### TASK ITEM
Starting from the line that contains "def microSGuard (s", give back every line through the end of the listing exactly as written and no other line.

%%

-- ==== Sys2Proof/Machine/Lifecycle.lean ====
section
/-! DEFINITION. The micro-states of `INIT` and `SHUTDOWN` (42_controller_lifecycle.md). A micro-state that performs an RA
operation has here what follows that operation (the operation itself is issued by `Sequencer.lean`); one that performs
none has its whole effect here. -/

namespace Sys2Proof.Machine

/-- The operation table handed to `RegisterBusMaster` (R161). -/
def opTable : OpTable where
  maxRead := .unlimited
  maxWrite := .unlimited
  single := .command .xfer
  multi := .framework
  bulkRead := .framework
  pagedWrite := .framework

/-- The successful half of `I_RESOLVE` up to the answer of `Map` (R116, R163): the call is traced; a pointer becomes
`HANDLE`, a failure raises `MappingError`. -/
def resolveMap (s : State) (fam : Family) : State :=
  let called := (askMap s).2.emit
    (.host (.map Config.mapLabel (Config.base fam) Config.winLen (askMap s).1))
  match (askMap s).1 with
  | none => raiseError called (.mapping (Config.base fam))
  | some p => ({ called with handle := some p } : State).goto .iProbe

/-- `I_RESOLVE` (R116): classify the selector, then map. -/
def microIResolve (s : State) : State :=
  match Config.classify s.held.selector with
  | none => raiseError s (.configuration s.held.selector)
  | some fam => resolveMap s fam

/-- After the probe of `I_PROBE` (R117): a warning if `REN` was clear. -/
def afterIProbe (s : State) : State :=
  (if bit s.regT Config.pRen then s else s.emit (.diag .warning .readEngineOff)).goto .iHook

/-- `I_HOOK` (R118). -/
def microIHook (s : State) : State :=
  let called := (askRegister s s.hookReply).2.emit
    (.host (.registerShutdownHook .shutdown Config.hookContext (askRegister s s.hookReply).1))
  if (askRegister s s.hookReply).1 then ({ called with hooked := true } : State).goto .iCsIdle
  else raiseError called (.registration .hook)

/-- After the write of `I_CSIDLE` (R119). -/
def afterICsIdle (s : State) : State := s.goto .iCtrlRd

/-- After the read of `I_CTRL_RD` (R120). -/
def afterICtrlRd (s : State) : State := s.goto .iCtrlWr

/-- After the write of `I_CTRL_WR` (R121). -/
def afterICtrlWr (s : State) : State := s.goto .iReRd

/-- After the read of `I_RE_RD` (R122). -/
def afterIReRd (s : State) : State := s.goto .iReWr

/-- After the write of `I_RE_WR` (R123). -/
def afterIReWr (s : State) : State := s.goto .iDrainPoll

/-- After the sample of `I_DRAIN_POLL` (R126): the loop ends when `RFEMPTY` is 1. -/
def afterIDrainPoll (s : State) : State := s.goto (if bit s.regS Config.pRfe then .iRegister else .iDrainPop)

/-- After the pop of `I_DRAIN_POP` (R127): the byte is discarded. -/
def afterIDrainPop (s : State) : State := s.goto .iDrainPoll

/-- `I_REGISTER` (R128). -/
def microIRegister (s : State) : State :=
  let called := (askRegister s s.masterReply).2.emit
    (.host (.registerBusMaster opTable (askRegister s s.masterReply).1))
  if (askRegister s s.masterReply).1 then
    endCommand { called with master := true, lc := .ready, regST := .ok } .init (some .ok)
  else raiseError called (.registration .master)

/-- The end of `SHUTDOWN` (R132, R135): `LC <- CLOSED`, `x[ST] <- Ok`, `Done(SHUTDOWN, Ok)`. -/
def endShutdown (s : State) : State :=
  endCommand { s with lc := .closed, regST := .ok } .shutdown (some .ok)

/-- The guard skips the body of `SHUTDOWN` (R132): with `HANDLE` unset, or, with the source's inverted polarity, with
`HANDLE` set (C3). -/
def guardSkips (inverted : Bool) (handle : Option Nat) : Bool :=
  if inverted then handle.isSome else handle.isNone

/-- `S_GUARD` (R132). -/
def microSGuard (s : State) : State :=
  if guardSkips Config.guardInverted s.handle then endShutdown s else s.goto .sCs0

/-- After the write of `S_CS0` (R133). -/
def afterSCs0 (s : State) : State := s.goto .sReRd

/-- After the read of `S_RE_RD` (R134). -/
def afterSReRd (s : State) : State := s.goto .sReWr

/-- After the write of `S_RE_WR` (R135). -/
def afterSReWr (s : State) : State := endShutdown s

end Sys2Proof.Machine
end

%%

### WRITTEN ANSWER
def microSGuard (s : State) : State :=
  if guardSkips Config.guardInverted s.handle then endShutdown s else s.goto .sCs0

/-- After the write of `S_CS0` (R133). -/
def afterSCs0 (s : State) : State := s.goto .sReRd

/-- After the read of `S_RE_RD` (R134). -/
def afterSReRd (s : State) : State := s.goto .sReWr

/-- After the write of `S_RE_WR` (R135). -/
def afterSReWr (s : State) : State := endShutdown s

end Sys2Proof.Machine
end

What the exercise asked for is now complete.